If the app actively needs the key (that is, it’s having a conversation via a custom-encrypted protocol), then overwriting it is obviously not going to be feasible. When an app only needs to use the key for a batch of operations, we recommend that the key be wiped promptly afterwards.

In apps where wiping is feasible from a usability and performance standpoint, cryptography keys and passwords should generally be stored in char[] or byte[]arrays and then wiped when no longer needed, as demonstrated here:

for(int i = 0; i < KEYLEN; i++) 
        cryptoKey[i] = 0;

In sensitive apps (that is, banking), failure to implement such a key and password clearing policy may be considered a security issue. Of course, usability and performance are also important in many applications, so if an app needs to persist a key or password because it uses it often, then ultimately this requirement may need to overrule security.

Insecure Key Generation

Secure key generation is another critical part of implementing an acceptably secure system of cryptographic storage or communications within an app.

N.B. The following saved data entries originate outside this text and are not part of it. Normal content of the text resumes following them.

-- ==== Sys2Proof/Certificates/Slice0/Obligations.lean ====
section
/-! DEFINITION. The statements about the part, one `Obligations.<Name>` each (OBLIGATIONS.json). -/

open Sys2Proof Sys2Proof.Machine

/-- A step takes the command at the front of the queue and answers what `exec` answers on the
rest. -/
def Obligations.StepRunsTheFrontCommand : Prop :=
  ∀ (s : State) (c : Instr) (rest : List Instr),
    s.pending = c :: rest → step s = exec c { s with pending := rest }

/-- What an idle part does is the model's choice, DESIGN CHOICE, log 1. What a doorway keeps for the
events of one moment is log 39, log 41 and log 42, DEDUCED. -/
def Obligations.AnEmptyQueueLetsTimePass : Prop :=
  ∀ (s : State), s.pending = [] →
    (s.powered = false → step s = .next s) ∧
    (s.powered = true → (∀ x ∈ timers s, due s.time x.1 = false) →
      Completes (step s) fun t =>
        t = { s with time := s.time + 1, doors := t.doors } ∧
          ∀ d : Doorway,
            t.door d =
              { s.door d with driveOff := none, obstructedAt := none, unlockMissedAt := none }) ∧
    (s.powered = true →
      ∀ (before after : List (Option Time × Instr)) (x : Option Time × Instr),
        timers s = before ++ x :: after → (∀ y ∈ before, due s.time y.1 = false) →
          due s.time x.1 = true → step s = exec x.2 s)

/-- That no command stops the part is log 33, DEDUCED: the manual names no condition that does. -/
def Obligations.EveryCommandAnswersAndLeavesTheQueue : Prop :=
  ∀ (c : Instr) (s : State), Completes (exec c s) fun t => t.pending = s.pending

/-- DESIGN CHOICE, log 4. -/
def Obligations.AnUnpoweredPartAnswersPowerOnAlone : Prop :=
  ∀ (c : Instr) (s : State),
    s.powered = false → (∀ levels : InputLevels, c ≠ .powerOn levels) → exec c s = .next s

/-- R111, R112, R114, R116, R118, R120, R121, R123: the proof follows every change of a doorway, of
a lock switch reading and of a verdict, and R112, R165: a change of it is reported. That a value
unchanged raises nothing is log 37, DEDUCED. -/
def Obligations.EveryStepKeepsTheProofsSound : Prop :=
  ∀ (s t : State), step s = .next t →
    (ProofSound s → ProofSound t) ∧
      (ContextSound s →
        (∀ c ∈ s.pending.head?, (∀ levels : InputLevels, c ≠ .powerOn levels) ∧
            c ≠ .restart .service ∧ c ≠ .unknownCommand .service 0x3C) →
          ∀ i : Side, ProofReported s t i)

/-- R16: a doorway is in LOCKED only while its lock switch reads locked. -/
def Obligations.EveryStepKeepsLockedDoorwaysLatched : Prop :=
  ∀ (s t : State), LockSound s → step s = .next t → LockSound t

/-- R94: a doorway holds at most one grant and has at most one entry. -/
def Obligations.EveryStepKeepsTheRequestsSound : Prop :=
  ∀ (s t : State), RequestSound s → step s = .next t → RequestSound t

/-- R97, R99: the grants held sum to no more than the active allowance. -/
def Obligations.EveryStepKeepsTheAllowance : Prop :=
  ∀ (s t : State), AllowanceSound s → step s = .next t → AllowanceSound t

/-- R97: the decision is taken at each posting, release, removal, activation and restore, and
repeats until a step stops it; a write that leaves a pair pending takes none (R103). The bound on
nested decisions is log 9, DEDUCED, and the stop at an opening head inside the loss of zero speed is
log 7, DEDUCED. -/
def Obligations.NoGrantableHeadIsLeftWaiting : Prop :=
  ∀ (s t : State), Decided s → step s = .next t →
    (∀ old ∈ s.arbiter.pair, ∀ new ∈ t.arbiter.pair, new = old) → Decided t

/-- R105, R106: while the supply view is LOST the arbiter grants nothing and nothing is
energised. -/
def Obligations.EveryStepKeepsALostSupplyDark : Prop :=
  ∀ (s t : State), SupplySound s → step s = .next t → SupplySound t

/-- R87: the loss of zero speed sets both releases to NONE and ends service mode. -/
def Obligations.EveryStepKeepsReleasesWithinZeroSpeed : Prop :=
  ∀ (s t : State), BookSound s → step s = .next t → BookSound t

/-- R9: an opening or reopening is begun only while zero speed is asserted. -/
def Obligations.NoDoorwayOpensWithoutZeroSpeed : Prop :=
  ∀ (s t : State), ZeroSpeedSound s → step s = .next t → ZeroSpeedSound t

/-- R162, R167: the platform master's word is withdrawn when the link leaves LOCKED. R139, R140,
R142: a port collects the parameters of a command it may issue, until the last one arrives. -/
def Obligations.EveryStepKeepsTheLinkSound : Prop :=
  ∀ (s t : State), step s = .next t →
    (LinkSound s → LinkSound t) ∧ (ContextSound s → ContextSound t)

/-- R5, R11, R28, R29: every commanded drive speed is at most the doorway's kinetic cap v_cap. The
cap kept for the motion under way is log 17, DEDUCED. -/
def Obligations.EveryStepKeepsTheOutputsSound : Prop :=
  ∀ (s t : State), OutputSound s → step s = .next t → OutputSound t

/-- R51, R94, R149, R155. -/
def Obligations.EveryStepKeepsTheListsInSize : Prop :=
  ∀ (s t : State), SizeSound s → step s = .next t → SizeSound t

/-- R144, R146, R168, R169: a value outside its range is clamped before it is used. -/
def Obligations.EveryStepKeepsTheSettingsInRange : Prop :=
  ∀ (s t : State), SettingsSound s → step s = .next t → SettingsSound t

/-- R173: what a power-on leaves. The input levels are log 3, DESIGN CHOICE. -/
def Obligations.ThePartAfterResetIsSound : Prop :=
  ProofSound State.reset ∧ LockSound State.reset ∧ AllowanceSound State.reset ∧
    Decided State.reset ∧ SupplySound State.reset ∧ ZeroSpeedSound State.reset ∧
    LinkSound State.reset ∧ ContextSound State.reset ∧ OutputSound State.reset ∧ SizeSound State.reset ∧
    SettingsSound State.reset

/-- R111: a side's proof output is asserted, outside a running loop test, only while every doorway
of the side is latched. -/
def Obligations.AnAssertedOutputMeansALatchedSide : Prop :=
  ∀ (s : State) (i : Side), ProofSound s → LockSound s →
    (s.side i).verdict ≠ .running → (s.side i).output = true →
      (s.side i).verdict ≠ .fail ∧
        ∀ d ∈ i.doorways,
          ((s.door d).state = .locked ∨ (s.door d).state = .isolated) ∧
            (s.door d).inputs.lockLocked = true

/-- R158: the polynomial x^8 + x^2 + x + 1, not reflected, with no final value. -/
def Obligations.TheCrcIsThePolynomialRemainder : Prop :=
  crc [] = 0 ∧
    (∀ (bytes : List Byte) (b : Byte),
      crc (bytes ++ [b]) =
        ([7, 6, 5, 4, 3, 2, 1, 0].map fun i => b.getLsbD i).foldl
          (fun (reg : Byte) bit => (reg <<< 1) ^^^ (if reg.getLsbD 7 = bit then 0#8 else 0x07#8)) (crc bytes)) ∧
    crc [0x31, 0x32, 0x33, 0x34, 0x35, 0x36, 0x37, 0x38, 0x39] = 0xF4 ∧ crc [0x50] = 0xB7 ∧
    (∀ f : Frame, frameCrc f = crc [0x50, f.side, f.faced, f.panels, f.hold, f.sequence]) ∧
    (∀ (mask check : Byte) (s : State), s.link.lock = .locked →
      armTriggersActs mask check s =
        (if check = crc [0x51, mask] then
          { s with link :=
              { s.link with armedReleased := mask.getLsbD 0, armedProven := mask.getLsbD 1 } }
        else countRefused .platform 0x51 s)) ∧
    (∀ bytes : List Byte, crc (bytes ++ [crc bytes]) = 0) ∧
    ∀ (before after : List Byte) (a b : Byte),
      crc (before ++ a :: after) = crc (before ++ b :: after) → a = b

/-- R28, R29. -/
def Obligations.ClosingSpeedsFollowTheCap : Prop :=
  ∀ (r : Profile) (k : Nat),
    kineticCap r * kineticCap r ≤ (2 * r.elim * 1000) / r.mass ∧
      (2 * r.elim * 1000) / r.mass < (kineticCap r + 1) * (kineticCap r + 1) ∧
      closingSpeed r 0 = min r.vclose (kineticCap r) ∧
      closingSpeed r (k + 1) =
        max (min r.vfloor (min r.vclose (kineticCap r))) ((closingSpeed r k * 3) / 4) ∧
      closingSpeed r (k + 1) ≤ closingSpeed r k ∧ closingSpeed r k ≤ kineticCap r ∧
      min r.vfloor (min r.vclose (kineticCap r)) ≤ closingSpeed r k ∧
      openingSpeed r = min r.vopen (kineticCap r)

/-- R61: the dead band of learning. -/
def Obligations.LearningComesToRestWithinSevenNewtons : Prop :=
  (∀ (r p : Nat),
    (r ≤ p + 7 → p ≤ r + 7 → learned r p = r) ∧
      (r + 8 ≤ p → learned r p = r + (p - r) / 8 ∧ r + 1 ≤ learned r p) ∧
      (p + 8 ≤ r → learned r p = r - (r - p) / 8 ∧ learned r p + 1 ≤ r) ∧
      ∃ n : Nat, ∃ rest : Nat,
        (∀ m : Nat, n ≤ m → (List.replicate m p).foldl learned r = rest) ∧
          rest ≤ p + 7 ∧ p ≤ rest + 7 ∧ (r ≤ p → rest ≤ p) ∧ (p ≤ r → p ≤ rest)) ∧
    ([0, 1, 2, 3, 5, 10, 15, 20, 25, 26].map fun n => (List.replicate n 200).foldl learned 80) =
      [80, 95, 108, 119, 137, 166, 181, 188, 193, 193] ∧
    ([0, 1, 2, 3, 4, 10, 11].map fun n => (List.replicate n 60).foldl learned 80) =
      [80, 78, 76, 74, 73, 67, 67]

/-- R70. -/
def Obligations.StampsWrapAndCompareModulo65536 : Prop :=
  ∀ (a b : Stamp),
    (newer a b = true ↔ 1 ≤ (a.toNat + 65536 - b.toNat) % 65536 ∧
      (a.toNat + 65536 - b.toNat) % 65536 ≤ 32767) ∧
      ¬ (newer a b = true ∧ newer b a = true) ∧
      ∀ n : Nat, 1 ≤ n → n ≤ 32767 → newer (a + BitVec.ofNat 16 n) a = true

/-- R141, R178: eight data bits with the least significant bit first, then the mark bit, then a stop
bit at mark. That a line is one level a bit time, its pauses whole bit times, is the model's choice
in every clause (log 26, DESIGN CHOICE). The row of the last clause, a command's bytes one after
another, is the model's choice too (log 5, DESIGN CHOICE). -/
def Obligations.ACharacterIsReadBackAsItWasSent : Prop :=
  ∀ (b : Byte),
    classifyCharacter (characterBits true b) = .commandByte b ∧
      classifyCharacter (characterBits false b) = .parameterByte b ∧
      classifyCharacter ((characterBits true b).take 10 ++ [false]) = .damaged ∧
      classifyCharacter ((characterBits false b).take 10 ++ [false]) =
        (if b = 0 then .broken else .damaged) ∧
      classifyCharacter (List.replicate 11 false) = .broken ∧
      (∀ characters : List (Nat × Bool × Byte),
        receptions (characters.flatMap fun c => List.replicate c.1 true ++ characterBits c.2.1 c.2.2) =
          characters.map fun c => if c.2.1 then .commandByte c.2.2 else .parameterByte c.2.2) ∧
      (∀ (n : Nat) (line : List Bool),
        receptions (List.replicate (11 + n) false ++ true :: line) = .broken :: receptions line) ∧
      (∀ (n : Nat) (line : List Bool), b ≠ 0 →
        receptions
            ((characterBits false b).take 10 ++ [false] ++ List.replicate n false ++ true :: line) =
          .damaged :: receptions line) ∧
      (∀ r : Response,
        receptions (responseLine r) = .commandByte r.code :: r.body.map fun x => .parameterByte x) ∧
      (∀ t : Trigger,
        receptions (triggerLine t) =
          [.commandByte (match t.kind with | .sideReleased => 0x60 | .sideProven => 0x61),
           .parameterByte (match t.side with | .A => 0 | .B => 1)]) ∧
      ∀ (q : Port) (c : Command) (ps : List Byte) (s : State),
        hearLine q (lineOf (commandCharacters c ps)) s = commandArrives q c ps s

/-- R171, R172: decode of encode for the store. The layout is log 21, DESIGN CHOICE. -/
def Obligations.ASavedCopyLoadsBackWhole : Prop :=
  ∀ (s : State) (d : Doorway), SettingsSound s →
    let copy : StoreCopy :=
      { words := snapshot s, check := checkWord (snapshot s), cutOff := false }
    copyValid copy = true ∧ loadSettings copy = s.settings ∧
      loadProfile copy d = (s.door d).profile ∧ loadRefs copy d = (s.door d).refs

/-- R173, R2, R3, R110, R137, R172: the start event of a power-on. That it does this in every state,
powered ones included, and cuts off a write under way is log 4, DESIGN CHOICE; the layout of the
copy is log 21, DESIGN CHOICE; the inputs as taken are log 11, DEDUCED; that the zero-speed close of
the start comes after every block has its power-on values is log 30, DEDUCED. That the closes are
made from D1 to D8, which gives the stamps, is log 43, DESIGN CHOICE. That a doorway whose inputs
select OPEN and which enters FAULT in the start is given no zero-speed close is log 44, DEDUCED. -/
def Obligations.PowerOnStartsThePartFromItsInputs : Prop :=
  ∀ (s : State) (levels : InputLevels),
    Completes (exec (.powerOn levels) s) fun t =>
      let copy := (cutOffWrite s.store).copy
      (t.powered = true ∧ t.time = 0 ∧ t.standDown = false ∧ t.lastStart = .powerOn ∧
        t.zeroSpeed = levels.zeroSpeed ∧ t.serviceMode = false ∧ t.silentDwell = none ∧
        t.store = cutOffWrite s.store ∧ t.cursor = { door := .D1, segment := 0 } ∧
        t.link = State.reset.link ∧ t.pending = s.pending ∧
        t.carSilence = .notSilent (after 0 t.settings.carSilence) ∧
        t.settings = (if copyValid copy then loadSettings copy else CarSettings.default) ∧
        t.arbiter.supply = (if levels.supplyHealthy then .healthy else .lost) ∧
        t.arbiter.active =
          { allowance := t.settings.allowance,
            reserve := min t.settings.reserve t.settings.allowance } ∧
        t.arbiter.pair = none ∧
        InBothSets t (fun a => a.start = some .powerOn ∧ a.storeInvalid = !copyValid copy)) ∧
      let chosen := fun (d : Doorway) =>
        let x := levels.doors.get d
        let v := x.sensorCount / (t.door d).profile.countsPerMm
        if x.handleOperated then (DoorState.emergency, (none : Option FaultCause))
        else if x.isolationOperated then (.isolated, none)
        else if (t.door d).profile.lstroke + 20 < v then (.fault, some .positionImplausible)
        else if x.overcurrent then (.fault, some .driveFault)
        else if x.lockLocked = true ∧ (t.door d).p ≤ 3 then (.locked, none)
        else (.opened, none)
      (∀ i : Side,
        (t.side i).release = .none ∧ (t.side i).verdict = .none ∧ (t.side i).monitorEvents = 0 ∧
          (t.side i).releaseStamp = 0 ∧ (t.side i).mismatches = 0 ∧ (t.side i).stepDeadline = none ∧
          (t.side i).proof = proofHolds t i ∧ (t.side i).output = proofHolds t i) ∧
      (levels.zeroSpeed = true ∨ (∀ d : Doorway, (chosen d).1 ≠ .opened) →
        t.arbiter.heldTotal = 0 ∧ t.arbiter.heldOrdinary = 0 ∧ t.arbiter.urgent = [] ∧
          t.arbiter.ordinary = [] ∧ t.arbiter.waiting = [] ∧ t.demandCounter = 0) ∧
      (levels.zeroSpeed = false →
        t.demandCounter =
          BitVec.ofNat 16 (Doorway.all.countP fun d => decide ((chosen d).1 = .opened))) ∧
      ∀ d : Doorway,
        let r := t.door d
        let x := levels.doors.get d
        let v := x.sensorCount / r.profile.countsPerMm
        r.inputs = x ∧ r.p = (if r.profile.lstroke + 20 < v then r.profile.lstroke
            else min v r.profile.lstroke) ∧
          r.profile = (if copyValid copy then loadProfile copy d else Profile.default) ∧
          r.refs = (if copyValid copy then loadRefs copy d else List.replicate 32 80) ∧
          r.overflow = 0 ∧ r.platform = PlatformRecord.cleared ∧ r.serviceKind = .none ∧
          r.serviceStamp = 0 ∧ r.holdDeadline = none ∧
          if levels.zeroSpeed = false ∧ (chosen d).1 = .opened then
            r.carKind = .zeroSpeedClose ∧ r.closeTime = some 0 ∧
              r.carStamp =
                BitVec.ofNat 16
                  ((Doorway.all.filter fun e => e.number ≤ d.number).countP fun e =>
                    decide ((chosen e).1 = .opened)) ∧
              WaitsOrBegan t t d .toClose .urgent none ∧ r.state.opens = false
          else
            (r.state, r.faultCause) = chosen d ∧ r.pendingMotion = none ∧ r.grant = none ∧ r.k = 0 ∧
              r.attempt = none ∧ r.history = [] ∧ r.lastCause = none ∧ r.carKind = .none ∧
              r.carStamp = 0 ∧ r.closeTime = none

Failure to securely generate keys can result in these keys being predictable or otherwise weak, so we’ll look at ways in which apps may insecurely generate keys, and how you can spot them in a Windows Phone app security review.

Use of Weak Cryptography Algorithms, Modes, and Key Lengths

Even when keys are well generated and managed, encrypted data can be at risk due to the choice of cryptography algorithm; some algorithms have simply been proven to be insecure, or were not intended for encryption of sensitive data in the first place.

Many encryption algorithms are not actually fit for protecting sensitive information, but we’ll discuss a few that are used, and should not be. These include DES Data Encryption Standard (DES), RC4, AES in ECB Electronic Codebook (ECB) mode, and obviously XOR encryption schemes.

AES in ECB Mode

AES has a number of different modes, including ECB Electronic Codebook (ECB), Cipher Block Chaining (CBC), and counter mode (CTR).

In short, ECB treats each block independently from all other blocks, so identical blocks of plaintext are encrypted into identical blocks of ciphertext every time. This makes pattern analysis attacks on encrypted data blobs possible.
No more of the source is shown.